I know this last salad is pushing the Italian envelope here with the hard boiled egg, so if you see “insalata caprese con uovo sodo” on the menu when you are in Capri, just remember where you saw it first.

Eating in Milan and Lake Como, Delizioso

L’Appetito Vien Mangiando!—Italian phrase

The above phrase basically means “appetite comes with eating” or explained, as people always want more than they already have.

This is Big Surf Daddy in a nutshell. I am always planning the next trip when I am on a trip. I think about the next meal while I am eating a meal. I’m not proud of this trait and it drives Mrs. Big Surf absolutely batty.

In Italy, I can’t wait to eat. I am always thinking about the next thing to eat or drink, while I am already eating or drinking something. Of course in Italy it is easy to do. My thoughts are constantly swimming in pasta, sauce, gelato, cheese, wine, coffee, pastries, and pizza.

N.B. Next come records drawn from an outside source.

/-- What firmware reads at a COMPOSE's SOURCE (R224, R226, R227): the still's header and pixels to copy, or the text
layer's descriptor, its glyph entries, the atlas header and its glyph count; none where a read failed. -/
structure PlaneData where
  header : List Byte
  glyphs : List Byte
  atlas : List Byte
  pixels : List Byte
  ok : Bool
deriving DecidableEq, Repr

/-- How a transfer on a peripheral or DMA subchannel ended (R271): the bytes received, how many bytes were moved, and
the sense code, poison or a lost unit. -/
structure TransferEnd where
  received : List Byte
  moved : Nat
  sense : Fin 11
  poisoned : Bool
  busError : Bool
  lost : Bool
deriving DecidableEq, Repr

/-- A request that reaches the cluster directory (R320). -/
inductive DirReq where
  | read | own | wb
deriving DecidableEq, Repr

/-- What the port's MAC and the buses report as a received frame's tail arrives: the bytes after the first 128, a PCS
code error, an uncorrectable FEC codeword and how many codewords were corrected, a poisoned cell, the HEAD that the
receive binding reads from host space (R341), a failed binding write, and the offset a slave PTP port measured. -/
structure TailFacts where
  rest : List Byte
  pcsError : Bool
  fecUncorr : Bool
  fecCorrected : Nat
  media : Bool
  ringHead : Word
  ringFail : Bool
  offset : Option Int
deriving DecidableEq, Repr

/-- What a read on the DMA engine's fabric port returned (R391): the bytes, the bytes with poison at an offset, or an
error response. Bytes of device space are read from the model's memory and those here are not used. -/
inductive DmaRead where
  | data (bytes : List Byte)
  | poisoned (bytes : List Byte) (offset : Nat)
  | failed
deriving DecidableEq, Repr

/-- A ledger that hardware corruption changed (R395, R396): law 1 to 6 less one, its instance, the change of its first
term as the auditor latches it, and whether an uncorrectable error struck it. -/
structure LedgerErr where
  law : Fin 6
  index : Nat
  delta : Int
  struck : Bool
deriving DecidableEq, Repr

As some of you know, who read this blog, we travel a lot with our family and that includes small grandchildren, five to be exact (6 yrs old and younger). Eating with this group takes more planning than the D-Day invasion and also the ability to bob-and-weave like being in the ring with Ali.

As you could imagine, the food on our recent trip to Milan and Lake Como was delicious and easier than I thought it would be.

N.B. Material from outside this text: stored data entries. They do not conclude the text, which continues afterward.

-- ==== Sys2Proof/Machine/Bitstream.lean ====
section
/-!
DEFINITION. Machine/Bitstream.lean: the units of a coded frame, their framing in a byte stream, and the RTP payloads they are cut
into (R164 to R166, R181, R182, R188, R192).
-/
namespace Sys2Proof.Machine

/-! ### Units and their headers -/

/-- The units whose payload the facts of a frame supply: parameter sets and SEI messages. -/
def CodedUnit.hasBody : CodedUnit → Bool
  | .vps | .sps _ _ _ | .pps _ | .sequence _ _ _ | .bufferingPeriod | .pictureTiming | .recoveryPoint _ => true
  | _ => false

/-- A parameter set: in RTP they travel together (Table 06-10). -/
def CodedUnit.isParameterSet : CodedUnit → Bool
  | .vps | .sps _ _ _ | .pps _ => true
  | _ => false

/-- The NAL unit header of H.264. -/
def headerH264 : CodedUnit → List Byte
  | .sps _ _ _ => [0x67]
  | .pps _ => [0x68]
  | .frame key _ _ _ => if key then [0x65] else [0x41]
  | .filler _ => [0x0C]
  | .endOfSequence => [0x0B]
  | _ => [0x06]

/-- The NAL unit header of HEVC. -/
def headerHevc : CodedUnit → List Byte
  | .delimiter _ => [0x46, 0x01]
  | .vps => [0x40, 0x01]
  | .sps _ _ _ => [0x42, 0x01]
  | .pps _ => [0x44, 0x01]
  | .frame key _ _ _ => if key then [0x28, 0x01] else [0x02, 0x01]
  | .filler _ => [0x4C, 0x01]
  | .endOfSequence => [0x48, 0x01]
  | _ => [0x4E, 0x01]

/-- The OBU header of AV1, without a size field. -/
def headerAv1 : CodedUnit → List Byte
  | .temporalDelimiter => [0x10]
  | .sequence _ _ _ => [0x08]
  | .filler _ => [0x78]
  | _ => [0x30]

/-- The header of a unit in a format. -/
def unitHeader (format : Nat) (u : CodedUnit) : List Byte :=
  match format with
  | 0 => headerH264 u
  | 1 => headerHevc u
  | _ => headerAv1 u

/-- The bytes of a frame's tiles: in AV1 every tile but the last has its size in front, less one, in four bytes. -/
def tileBytes (format : Nat) : List (List Byte) → List Byte
  | [] => []
  | [t] => t
  | t :: u :: l => (if format = 2 then leBytes 4 (t.length - 1) else []) ++ t ++ tileBytes format (u :: l)

/-- The payload of a unit: the delimiter and the filler are fixed by the standards, the frame is its header and its tiles. -/
def unitPayload (format : Nat) (given frame : List Byte) : CodedUnit → List Byte
  | .delimiter key => if key then [0x10] else [0x30]
  | .temporalDelimiter | .endOfSequence => []
  | .filler n => List.replicate n (if format = 2 then 0 else 0xFF) ++ [0x80]
  | .frame _ _ _ _ => frame
  | _ => given

/-- The units of a frame with their bytes, header first: `bodies` supplies those payloads that the facts give, in order. -/
def unitBytes (format : Nat) (frame : List Byte) : List CodedUnit → List (List Byte) → List (CodedUnit × List Byte)
  | [], _ => []
  | u :: t, bodies =>
    (u, unitHeader format u ++ unitPayload format (bodies.headD []) frame u)
      :: unitBytes format frame t (if u.hasBody then bodies.drop 1 else bodies)

/-- A unit in a byte stream: after a start code under Annex B, or an OBU with obu_has_size_field 1 (R166). -/
def streamed (format : Nat) (b : List Byte) : List Byte :=
  if format = 2 then
    match b with
    | [] => []
    | h :: t => (h ||| 2) :: toLeb128 8 t.length ++ t
  else startCode ++ b

/-- The byte stream of a frame. -/
def byteStream (format : Nat) (l : List (CodedUnit × List Byte)) : List Byte := (l.map (fun u => streamed format u.2)).flatten

/-! ### The units of a frame -/

/-- What decides the units of a frame: its stream's format and tools, whether it is a key frame, whether it opens a refresh cycle of
so many frames, whether its stream is written to memory, whether parameter sets go before it, and whether the sequence ends. -/
structure FramePlan where
  format : Nat
  key : Bool
  cycle : Option Nat
  toMemory : Bool
  sets : Bool
  ends : Bool
  screen : Bool
  colour : List Byte
  hrd : Option Hrd
  tileCols : Nat
deriving DecidableEq, Repr

/-- The units before the filler. Parameter sets go before each key frame, before the first frame of each refresh cycle, and before
every frame under PS_EVERY (R166); buffering period and picture timing where HRD parameters are signalled (R181); the recovery
point with the first frame of a cycle (R182). -/
def FramePlan.units (p : FramePlan) : List CodedUnit :=
  let sei := (if p.hrd.isSome then (if p.sets then [.bufferingPeriod] else []) ++ [.pictureTiming] else [])
    ++ (match p.cycle with | some f => [.recoveryPoint f] | none => [])
  match p.format with
  | 0 => (if p.sets then [.sps 0 p.colour p.hrd, .pps 1] else []) ++ sei ++ [.frame p.key true 1 false]
  | 1 => [.delimiter p.key] ++ (if p.sets then [.vps, .sps 0 p.colour p.hrd, .pps p.tileCols] else []) ++ sei
      ++ [.frame p.key true p.tileCols false]
  | _ => (if p.toMemory then [.temporalDelimiter] else []) ++ (if p.sets then [.sequence p.screen p.colour p.hrd] else [])
      ++ [.frame p.key true p.tileCols (!p.key)]

/-- The unit that ends a coded sequence (R192): AV1 has none. -/
def FramePlan.last (p : FramePlan) : List CodedUnit := if p.ends && p.format != 2 then [.endOfSequence] else []

/-- The bytes of a filler unit in a byte stream but for its filler bytes. -/
def fillerRoom (format : Nat) : Nat := if format = 0 then 6 else if format = 1 then 7 else 3

/-- The filler that adds at least so many bits (Table 06-8). -/
def fillerFor (format bits : Nat) : List CodedUnit :=
  if bits = 0 then [] else [.filler (ceilDiv bits 8 - fillerRoom format)]

/-! ### RTP payloads (Table 06-10) -/

/-- A list cut into pieces of at most `n` bytes. -/
def pieces (n : Nat) : Nat → List Byte → List (List Byte)
  | 0, _ => []
  | k + 1, l => if l.isEmpty then [] else l.take n :: pieces n k (l.drop n)

/-- The pieces with marks for the first and the last one. -/
def markEnds (l : List (List Byte)) : List (Bool × Bool × List Byte) :=
  (List.range l.length).map (fun k => (k == 0, k + 1 == l.length, l.getD k []))

/-- The payloads of an H.264 NAL unit: a single NAL unit packet, or FU-A where it is larger. -/
def fuA (room : Nat) (b : List Byte) : List (List Byte) :=
  let h := fieldBe b 0 1
  if b.length ≤ room then [b]
  else (markEnds (pieces (max 1 (room - 2)) b.length (b.drop 1))).map (fun p =>
    beBytes 1 (h / 32 * 32 + 28) ++ beBytes 1 (128 * b2n p.1 + 64 * b2n p.2.1 + h % 32) ++ p.2.2)

/-- The payloads of an HEVC NAL unit: a single NAL unit packet, or FU where it is larger. -/
def fuHevc (room : Nat) (b : List Byte) : List (List Byte) :=
  let h := fieldBe b 0 1
  if b.length ≤ room then [b]
  else (markEnds (pieces (max 1 (room - 3)) b.length (b.drop 2))).map (fun p =>
    beBytes 1 (h / 128 * 128 + 98 + h % 2) ++ (b.drop 1).take 1
      ++ beBytes 1 (128 * b2n p.1 + 64 * b2n p.2.1 + h / 2 % 64) ++ p.2.2)

/-- One payload for all parameter sets: STAP-A of H.264, AP of HEVC. -/
def aggregate (format : Nat) (l : List (List Byte)) : List Byte :=
  (if format = 0 then [0x78] else [0x60, 0x01]) ++ (l.map (fun b => beBytes 2 b.length ++ b)).flatten

/-- The payloads of an OBU: one OBU element in a packet, Z and Y where it goes on from or into another, N on the first packet of a
coded video sequence. -/
def obuPayloads (room : Nat) (starts : Bool) (b : List Byte) : List (List Byte) :=
  (markEnds (pieces (max 1 (room - 1)) b.length b)).map (fun p =>
    beBytes 1 (128 * b2n (!p.1) + 64 * b2n (!p.2.1) + 16 + 8 * b2n (starts && p.1)) ++ p.2.2)

/-- The RTP payloads of a frame's units, none above `room` bytes. -/
def rtpPayloads (format room : Nat) (key : Bool) (l : List (CodedUnit × List Byte)) : List (List Byte) :=
  if format = 2 then
    let obus := (l.filter (fun u => u.1 != .temporalDelimiter)).map Prod.snd
    match obus with
    | [] => []
    | b :: t => obuPayloads room key b ++ (t.map (obuPayloads room false)).flatten
  else
    let cut := if format = 0 then fuA room else fuHevc room
    let before := l.takeWhile (fun u => !u.1.isParameterSet)
    let sets := (l.filter (fun u => u.1.isParameterSet)).map Prod.snd
    let after := (l.drop before.length).filter (fun u => !u.1.isParameterSet)
    let one := aggregate format sets
    (before.map (fun u => cut u.2)).flatten
      ++ (if 1 < sets.length ∧ one.length ≤ room then [one] else (sets.map cut).flatten)
      ++ (after.map (fun u => cut u.2)).flatten

end Sys2Proof.Machine
end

Beginning with the best food for children…GELATO!!

This was a great spot for gelato, Dulcis In Fundo Gelateria on Piazza Garibaldi in the beautiful Lake Como town of Menaggio. I recommend the limone (lemon).

The Gelato Fatto Con Amore, near the Cadorna train station was a big hit with all of us. I thought the name was a subliminal message to us Americans, but actually it means “made with love”. I could taste the love. The lead photo is the gelato bar in this gelateria.

At Gelato Fatto Con Amore, you get a piece of waffle cone with your cup, so innovative.

Venchi is a really nice gelateria, chocolateria, coffee cafe, and crepe-ateria. This is a large chain with quite a few locations in Milan. We had wonderful gelato here one day and breakfast crepes the next morning along with wonderful coffee.

This crepe with chocolate sauce was so good at Venchi.

The coffee at Venchi was very good and notice the little square of dark chocolate served with the coffee, a nice touch.

Ok, the last image of gelato (because it is causing a great yearning for me to return to Italy). This lovely treat was from Veranda Beach in Calozzo on Lake Como.

A big part of eating in Italy for me is the quick bites that you can take away and eat on the piazzas. We found this at Panzerotti Luini, a small cafe about a block away from the Duomo in Milan.

At Luini’s you get the panzerotto. This simple Milan tradition is made from flour, cheese, and tomatoes. It costs about 2.70 Euro and it may have been the best thing I ate all week. Mrs. Big Surf and I took ours to the steps of the Duomo and ate while watching the activity in the piazza. I advise you to do the same. You can also get a glass of red wine at a vendor in the piazza. We complimented our panzerotto with one of those.

Miscusi served a wonderful pasta dish called Paccheri Tricolore. While we were debating about going in, a very nice young local couple convinced us to eat here. It was their go-to pasta and I must say it was a good piece of advice.

We had a simple lunch at La Marmora. We noticed a lot of young people eating here after school. Normally this would not be the information I would use to choose a cafe, but this is Italy and young people evidently like good food in Italy.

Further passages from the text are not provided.